DCSIMG

Rothesay views cited as turbine appeal is dismissed

The site to the west of Newton Park in Innellan where John Stirling, of nearby Toward Taynuilt farm, hoped to build two 47-metre wind turbines. Mr Stirling's appeal against refusal of his application by Argyll and Bute Council has now been dismissed by the Scottish Government, whose reporter cited the adverse impact on views from the Rothesay-Wemyss Bay ferry as one of the reasons for his decision.

The site to the west of Newton Park in Innellan where John Stirling, of nearby Toward Taynuilt farm, hoped to build two 47-metre wind turbines. Mr Stirling's appeal against refusal of his application by Argyll and Bute Council has now been dismissed by the Scottish Government, whose reporter cited the adverse impact on views from the Rothesay-Wemyss Bay ferry as one of the reasons for his decision.

 

The Scottish Government has dismissed an appeal against refusal of planning permission for two wind turbines on a hillside site north of Rothesay Bay.
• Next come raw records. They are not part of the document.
variable {va : Nat} {line : Option (Nat × List Byte)} (htw : c.tw = false) (hpeer : c.peer = none) (htail : c.tail = []) (hheld : c.held = 0)
  (hgate : s.copyGated s.arg.p c = none)
  (helem : s.copyElem s.arg.p c (((c.took.head?).map (fun a => a.1.tok)).getD {}) = .ok (va, bs, line))
  (hl : s.copyAccess s.arg.p c.dw true va c.e c.align = .ok l)
include htw hpeer htail hheld hgate helem hl

/-- An element that the next one does not join is written. -/
theorem exec_copyWritePerform_written (hshares : s.copyShares s.arg.p c va = false) :
    ∃ u : State, exec .copyWritePerform s = .next (u.copyStep s.arg.p c.num 64) ∧ u.mem = (s.copyPut l bs).mem ∧
      ∃ d, (u.part s.arg.p).copy? c.num = some d ∧ d.sent = c.sent + 1 ∧ d.elems = c.sent + 1 ∧ d.bytes = c.bytes + c.e := by
  have hmove := State.copyMove_delivers htw hpeer helem hl
  rw [hshares] at hmove
  have hc' : (s.part s.arg.p).copy? c.num = some c := by rwa [Part.copy?_num hc]
  have hmoved := State.modCopy_copy? hc' (CopyCmd.moves line) fun _ => rfl
  obtain ⟨hmem, d, hd, hsent, helems, hbytes⟩ := State.copyDeliver_written (ws := pieceWrites l bs) hmoved htail hheld
  refine ⟨_, exec_copyWritePerform_moves hc hz hgoing hstays hbegun hlive hgate hmove, ?_, d, hd, hsent, helems, hbytes⟩
  rw [hmem, ← State.memWrites_pieces]
  exact State.memWrites_mem (s := s) (t := s.modCopy s.arg.p c.num (CopyCmd.moves line)) rfl _

/-- One that it joins waits for the rest of its line. -/
theorem exec_copyWritePerform_waits {x : Piece} (hshares : s.copyShares s.arg.p c va = true) (hone : l = [x]) (hlen : bs.length = x.len)
    (hne : 0 < x.len) (hline : x.key / 64 = (x.key + x.len - 1) / 64) (hdram : isSram (x.key + x.len - 1) = false) :
    ∃ u : State, exec .copyWritePerform s = .next (u.copyStep s.arg.p c.num 64) ∧ u.mem = s.mem ∧
      ∃ d, (u.part s.arg.p).copy? c.num = some d ∧ d.sent = c.sent + 1 ∧ d.tail = [(x.key, bs)] ∧ d.held = 1 ∧ d.bytes = c.bytes := by
  have hmove := State.copyMove_delivers htw hpeer helem hl
  have hc' : (s.part s.arg.p).copy? c.num = some c := by rwa [Part.copy?_num hc]
  have hmoved := State.modCopy_copy? hc' (CopyCmd.moves line) fun _ => rfl
  rw [← hlen] at hne hline hdram
  rw [hshares, hone, pieceWrites_one hlen, State.copyDeliver_waits hmoved htail hheld hne hline hdram] at hmove
  exact ⟨_, exec_copyWritePerform_moves hc hz hgoing hstays hbegun hlive hgate hmove, rfl, _,
    State.modCopy_copy? hmoved (fun c => { c with tail := [(x.key, bs)], held := 1 }) (fun _ => rfl), rfl, rfl, rfl, rfl⟩

end
end

section
variable {s t : State} {p : Nat} {c : CopyCmd}

/-! ### Completion (R308) -/

theorem State.wordChanged_mem (s : State) (p h v : Nat) : (s.wordChanged p h v).mem = s.mem := by
  obtain ⟨a, b, hadds⟩ : ∃ a b, ({ s with helmSlots := a, helmSaved := b } : State).Adds (s.wordChanged p h v) :=
    ⟨_, _, foldl_adds _ (fun u _ => u.sched_adds ..) _ _⟩
  exact hadds.grows.mem

/-- A signal at a word that is kept on the die counts one more, and memory stands. -/
theorem State.postAdd_counts {h : Nat} {w : Word} (hpart : s.hasPart p) (hok : (s.part p).handleOk h = true)
    (hm : (s.part p).inMemory h = false) (hw : (s.obj p h).st = .word w) :
    ∃ u, s.postAdd p h = .ok u ∧ (u.obj p h).st = .word (w + 1) ∧ u.mem = s.mem := by
  have hfault : s.objFault p h = none := by unfold State.objFault; simp [hm]
  have hh : ({ s.obj p h with st := .word (w + 1) } : Obj).h = h := State.obj_h s p h
  have hset := State.setObj_onChip (s := s) (p := p) (o := { s.obj p h with st := .word (w + 1) }) (by rw [hh]; exact hm)
  obtain ⟨-, hparts⟩ := State.wordChanged_frame (s.setObj p { s.obj p h with st := .word (w + 1) }) p h (w + 1).toNat
  rw [hset] at hparts
  have hpost : ((s.modPart p (fun x => { x with objs := putObj { s.obj p h with st := .word (w + 1) } x.objs })).wordChanged p h
      (w + 1).toNat).part p = { s.part p with objs := putObj { s.obj p h with st := .word (w + 1) } (s.part p).objs } := by
    rw [hparts, hpart.part_in _ (by exact fun _ => rfl)]
  refine ⟨(s.setObj p { s.obj p h with st := .word (w + 1) }).wordChanged p h (w + 1).toNat, ?_, ?_, ?_⟩
  · unfold State.postAdd State.postWord
    simp only [hok, hfault, hw, Bool.not_true, Bool.false_eq_true, if_false]
  · rw [hset]
    have hread := State.obj_put (o := { s.obj p h with st := .word (w + 1) }) (by rw [hh]; exact hm)
      (by rw [hpost]) (by rw [hpost])
    rwa [hh] at hread
  · rw [State.wordChanged_mem, hset]
    rfl

section
variable (hc : (s.part s.arg.p).copy? s.arg.x = some c) (hgoing : c.stopped = false) (hlive : (s.part s.arg.p).frozen = false)
include hc hgoing hlive

/-- A command whose page is gated waits to complete. -/
theorem exec_copyComplete_gated {pg : Nat} (hgate : s.copyStill s.arg.p c = some pg) :
    exec .copyComplete s = .next (s.copyWait s.arg.p pg .copyComplete) := by
  change execCopyComplete s = _
  unfold execCopyComplete
  simp [hc, hgoing, hlive, hgate]

variable (hz : s.arg.z = 0) (hfresh : c.resume = false) (hpeer : c.peer = none) (hgate : s.copyStill s.arg.p c = none)
include hz hfresh hpeer hgate

/-- One without a signal ends at once. -/
theorem exec_copyComplete_quiet (hsig : c.sig = false) :
    exec .copyComplete s = .next ((s.copyEnd s.arg.p c).copyLook s.arg.p c.eng c.ch) := by
  change execCopyComplete s = _
  unfold execCopyComplete
  simp [hc, hgoing, hlive, hgate, hz, hfresh, hpeer, hsig]

/-- One with a signal ends after it. -/
theorem exec_copyComplete_signals {u : State} (hsig : c.sig = true) (hu : s.postAdd s.arg.p c.handle = .ok u) :
    exec .copyComplete s = .next ((u.copyEnd s.arg.p c).copyLook s.arg.p c.eng c.ch) := by
  change execCopyComplete s = _
  unfold execCopyComplete
  simp [hc, hgoing, hlive, hgate, hz, hfresh, hpeer, hsig, hu]

end

/-! ### The write pointers (R310) -/

section
variable {pr : BitVec 2} {ch : BitVec 3} {t1 t0 : Target} (hv : s.cur.verdict pr = .run)
include hv

/-- A read of a write pointer on a page without an engine gives 0, poisoned. -/
theorem State.wptrRead_none (hnone : s.pageEngine = none) (wait : Bool) : Host.Outcome.next (s.wptrRead pr ch t1 t0 wait) = s.givesKind 28 t1 t0 0 1 := by
  rw [← one_kind s pr 28 t1 t0 0 1 hv]
  unfold State.wptrRead State.one
  rw [frame_run _ _ _ _ _ _ hv, frame_run _ _ _ _ _ _ hv]
  dsimp only
  rw [hnone]

/-- A read that need not wait gives the pointer. -/
theorem State.wptrRead_gives {eng : Nat} {wait : Bool} (heng : s.pageEngine = some eng)
    (hgo : (wait && decide ((((s.part s.cur.p).chan eng ch.toNat).wptr - s.lv).toInt < 0)) = false) :
    Host.Outcome.next (s.wptrRead pr ch t1 t0 wait) = s.gives 28 t1 t0 ((s.part s.cur.p).chan eng ch.toNat).wptr := by
  unfold State.wptrRead
  rw [frame_run _ _ _ _ _ _ hv]
  dsimp only
  rw [heng]
  dsimp only
  rw [hgo, if_neg Bool.false_ne_true, mark_zero]
  rfl

/-- A WPTR.W whose pointer lies below L waits at its channel. -/
theorem exec_wptrW_waits {eng : Nat} (heng : s.pageEngine = some eng)
    (hbelow : (((s.part s.cur.p).chan eng ch.toNat).wptr - s.lv).toInt < 0) :
    exec (.wptrW pr ch t1 t0) s = .next ((s.modFire s.cur.p s.cur.pg s.cur.fid (fun f => { f with phase := .parked })).setChan s.cur.p
      { (s.part s.cur.p).chan eng ch.toNat with waits := ((s.part s.cur.p).chan eng ch.toNat).waits ++ [(s.cur.pg, s.cur.fid)] }) := by
  change Host.Outcome.next (s.wptrRead pr ch t1 t0 true) = _
  unfold State.wptrRead
  rw [frame_run _ _ _ _ _ _ hv]
  dsimp only
  rw [heng]
  dsimp only
  rw [if_pos (by simpa using hbelow)]

end

/-- A channel bears its engine and its number. -/
theorem Part.chan_key (x : Part) (eng ch : Nat) : (x.chan eng ch).eng = eng ∧ (x.chan eng ch).ch = ch := by
  unfold Part.chan
  cases h : x.chans.find? (fun k => k.eng == eng && k.ch == ch) with
  | none => exact ⟨rfl, rfl⟩
  | some k => simpa using List.find?_some h

/-- A channel that has been set reads back. -/
theorem State.setChan_chan {k : CopyCh} (hpart : s.hasPart p) : ((s.setChan p k).part p).chan k.eng k.ch = k := by
  unfold State.setChan
  rw [hpart.part_in _ (by exact fun _ => rfl)]
  have hgone : (((s.part p).chans.filter (fun j => !(j.eng == k.eng && j.ch == k.ch))).find? (fun j => j.eng == k.eng && j.ch == k.ch)) = none :=
    List.find?_eq_none.mpr fun j hj hk => by rw [List.mem_filter, hk] at hj; exact absurd hj.2 (by decide)
  unfold Part.chan
  dsimp only
  rw [List.find?_append, hgone]
  simp

end

/-- Settles O42, step by step: a command's arrival at its engine, an element's bytes, its writing or its waiting for the rest of its line, and the
completion; then the ports and the write pointers. -/
theorem copyEngines : Obligations.CopyEngines := by
  refine ⟨fun s f l hf hphase hz hnew hkept hl heng hgood => ?arrives, fun s p c t htw hline => ⟨?linear, ?rect, ?gather, ?scatter, ?fill⟩,
    fun s => s.lineBytes_within, fun s c va bs line l hc hz hgoing hstays hbegun hlive htw hpeer htail hheld => ⟨?gated, ?moves⟩,
    fun s c hc hgoing hlive hz hfresh hpeer => ⟨?still, ?quiet, ?signals⟩, fun s _ hnone => exec_copyStreamToken_none hnone,
    fun s pr ch t1 t0 hv => ⟨?none, ?engine⟩⟩
  case arrives => exact exec_copyCommandBegin_accepts hf hphase hz hnew hkept hl heng hgood
  case linear =>
    exact fun hform l => State.copyElem_read htw hline (by omega) (State.copyIndex_plain htw (by omega) (by omega) _ t)
      (by simp only [CopyCmd.source, hform]) (by simp only [CopyCmd.dest, hform])
  case rect =>
    exact fun hform l => State.copyElem_read htw hline (by omega) (State.copyIndex_plain htw (by omega) (by omega) _ t)
      (by simp only [CopyCmd.source, hform]) (by simp only [CopyCmd.dest, hform])
  case gather =>
    exact fun i hform hindex l => State.copyElem_read htw hline (by omega) ((State.copyIndex_listed htw (.inl hform) _ t).trans hindex)
      (by simp only [CopyCmd.source, hform]) (by simp only [CopyCmd.dest, hform])
  case scatter =>
    exact fun i hform hindex l => State.copyElem_read htw hline (by omega) ((State.copyIndex_listed htw (.inr hform) _ t).trans hindex)
      (by simp only [CopyCmd.source, hform]) (by simp only [CopyCmd.dest, hform])
  case fill => exact State.copyElem_fill htw
  case gated => exact fun pg hgate => exec_copyWritePerform_gated hc hz hgoing hstays hbegun hlive hgate
  case moves =>
    exact fun hgate helem hl => ⟨exec_copyWritePerform_written hc hz hgoing hstays hbegun hlive htw hpeer htail hheld hgate helem hl,
      fun x => exec_copyWritePerform_waits hc hz hgoing hstays hbegun hlive htw hpeer htail hheld hgate helem hl⟩
  case still => exact fun pg hgate => exec_copyComplete_gated hc hgoing hlive hgate
  case quiet => exact fun hgate hsig => exec_copyComplete_quiet hc hgoing hlive hz hfresh hpeer hgate hsig
  case signals =>
    intro w hgate hsig hok hm hw
    obtain ⟨u, hu, hcount, hmem⟩ := State.postAdd_counts (State.hasPart_of_copy hc) hok hm hw
    exact ⟨u, exec_copyComplete_signals hc hgoing hlive hz hfresh hpeer hgate hsig hu, hcount, hmem⟩
  case none => exact fun hnone => ⟨State.wptrRead_none hv hnone false, State.wptrRead_none hv hnone true⟩
  case engine =>
    intro eng heng
    refine ⟨State.wptrRead_gives (wait := false) hv heng rfl, fun hge => State.wptrRead_gives (wait := true) hv heng ?_, fun hbelow => ?_⟩
    · simpa using hge
    · refine ⟨_, exec_wptrW_waits hv heng hbelow, rfl, rfl, fun hpart => ?_⟩
      obtain ⟨heng', hch⟩ := (s.part s.cur.p).chan_key eng ch.toNat
      have hback := State.setChan_chan (s := s.modFire s.cur.p s.cur.pg s.cur.fid (fun f => { f with phase := .parked }))
        (k := { (s.part s.cur.p).chan eng ch.toNat with waits := ((s.part s.cur.p).chan eng ch.toNat).waits ++ [(s.cur.pg, s.cur.fid)] })
        ((State.hasPart_modPart s.cur.p _ (by exact fun _ => rfl)).mpr hpart)
      rw [heng', hch] at hback
      rw [hback]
Reporter Stephen Hall cited the impact on views from Rothesay, Craigmore and the Wemyss Bay ferry as major factors in his decision to turn down the appeal against refusal of plans for the turbines, each 47 metres tall to blade tip and capable of generating 225 kilowatts of electricity, on land to the west of Newton Park in Innellan.

In his report, Mr Hall says: “The economy of Rothesay is closely linked to tourism, and an important part of the attractiveness of the town for visitors is the highly scenic panoramic view that may be had from the sea front.

“I place a great deal of weight on the importance of preserving the quality of this view.

“The Area of Panoramic Quality identified in the local plan seeks to protect the character of this landscape, and although the proposed turbines are just outside this area, as tall structures they will be clearly visible on the skyline from within it.

“Although at a distance of around 5 kilometres, the turbines would nevertheless catch the eye as incongruous features in a view currently largely devoid of large commercial structures and which is particularly valued for its dramatic natural character.”

Mr Hall also refers to the views of the site available from the ferry crossing to and from Wemyss Bay.

“The Wemyss Bay to Rothesay ferry is an important transport route for residents of, and visitors to, Bute,” he continues.

“It also provides an opportunity for passengers to admire the attractive scenery. Avoiding harm to views from the ferry is therefore particularly important.

“Photomontages from several points on the ferry route have been provided, but the greatest impact is likely to be from a point east of any of these, where the ferry passes closest to Toward Point.

“Albeit against a background of forestry, from this section of the route, the turbines would appear as large structures on the hill slope facing out across the expanse of the Firth of Clyde.”

The application, by John Stirling of Toward Taynuilt farm, was turned down by Argyll and Bute Council in January. It attracted 20 objections from members of the public - most of which came from addresses in Ascog on Bute - and three expressions of support.

The turbines which were proposed for the site near Newton Park would have been the same size as those Bute Community Power hopes to see built at Auchintirrie farm to the west of Rothesay.